The expected answer comprises all lines from the entries that contain the string "putCopy".

##### MATERIAL FOR THIS TASK #####

variable (on : mayRetry s c)
include on

theorem faultRetry_retries : exec (.faultRetry k) s = .next (retryCopy s k) := by
  rw [exec_faultRetry, execFaultRetry, copy]
  exact if_pos ⟨by rw [since]; rfl, (mayRetry_iff s c).2 on⟩

variable (due : t0 + 100000000 ≤ opNs s c) {c1 : Copy} (retried : (retryCopy s k).copy k = some c1)
include due retried

/-- At its end a suspended operation is tried once more, and fails at its tile where that does not help. -/
theorem faultUnresolved_due : exec (.faultUnresolved k) s = if c1.suspended.isSome then
      .next (settle (finishCopy ((retryCopy s k).putCopy k { c1 with fail := c1.fail.or (some (3, c1.next)) }) k))
    else .next (retryCopy s k) := by
  rw [exec_faultUnresolved, execFaultUnresolved, copy]
  dsimp only
  rw [since]
  refine (if_pos ⟨due, (mayRetry_iff s c).2 on⟩).trans ?_
  rw [retried]

end fault

/-- FAULT_RETRY and FAULT_UNRESOLVED of an operation. -/
theorem faultEvents (s : State) (k : Nat) (c : Copy) (copy : s.copy k = some c) :
    (c.suspended = none ∨ ¬ mayRetry s c → exec (.faultRetry k) s = .next s ∧ exec (.faultUnresolved k) s = .next s) ∧
    ∀ t0, c.suspended = some t0 → mayRetry s c →
      exec (.faultRetry k) s = .next (retryCopy s k) ∧
      (opNs s c < t0 + 100000000 → exec (.faultUnresolved k) s = .next s) ∧
      (∃ s1, MemSide s s1 ∧ (retryCopy s k = s1 ∨ retryCopy s k = s1.putCopy k { c with suspended := none })) ∧
      ∀ c1, t0 + 100000000 ≤ opNs s c → (retryCopy s k).copy k = some c1 →
        (c1.suspended = none → exec (.faultUnresolved k) s = .next (retryCopy s k)) ∧
        (c1.suspended ≠ none → exec (.faultUnresolved k) s = .next (settle (finishCopy
          ((retryCopy s k).putCopy k { c1 with fail := c1.fail.or (some (3, c1.next)) }) k))) := by
  refine ⟨fun held => ⟨faultRetry_stays copy held, faultUnresolved_stays copy held⟩, fun t0 since on =>
    ⟨faultRetry_retries copy since on, faultUnresolved_early copy since, retryCopy_eq copy, fun c1 due retried =>
      ⟨fun helped => ?_, fun stays => ?_⟩⟩⟩
  all_goals rw [faultUnresolved_due copy since on due retried]
  · rw [helped]; rfl
  · exact if_pos (Option.isSome_iff_ne_none.2 stays)

/-- Settles O46: each term by its own lemma, and each event by the equations of its branches. -/
theorem engineEvents : Obligations.EngineEvents := by
  refine ⟨translation, tileParts, tileRuns, copyTileStep, semsigStep, engineBytes, walkCompletion_spec, fun s k c copy => ?_⟩
  have events := faultEvents s k c copy
  rw [opNs_eq] at events
  exact events

end Sys2Proof.Machine
end

section
/-! PROOFS. ResetState: the machine right after reset, by its register blocks (R177, R250, R282, R285, R295 to R298, R315,
R321). -/

namespace Sys2Proof.Machine

set_option Elab.async false

/-- Right after reset no register has been written: each reads its layout's value. -/
theorem dreg_reset (a : Nat) : State.reset.dreg a = devReset a := rfl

#####

» **OUTPUT FOR THIS TASK**
      .next (settle (finishCopy ((retryCopy s k).putCopy k { c1 with fail := c1.fail.or (some (3, c1.next)) }) k))
      (∃ s1, MemSide s s1 ∧ (retryCopy s k = s1 ∨ retryCopy s k = s1.putCopy k { c with suspended := none })) ∧
          ((retryCopy s k).putCopy k { c1 with fail := c1.fail.or (some (3, c1.next)) }) k))) := by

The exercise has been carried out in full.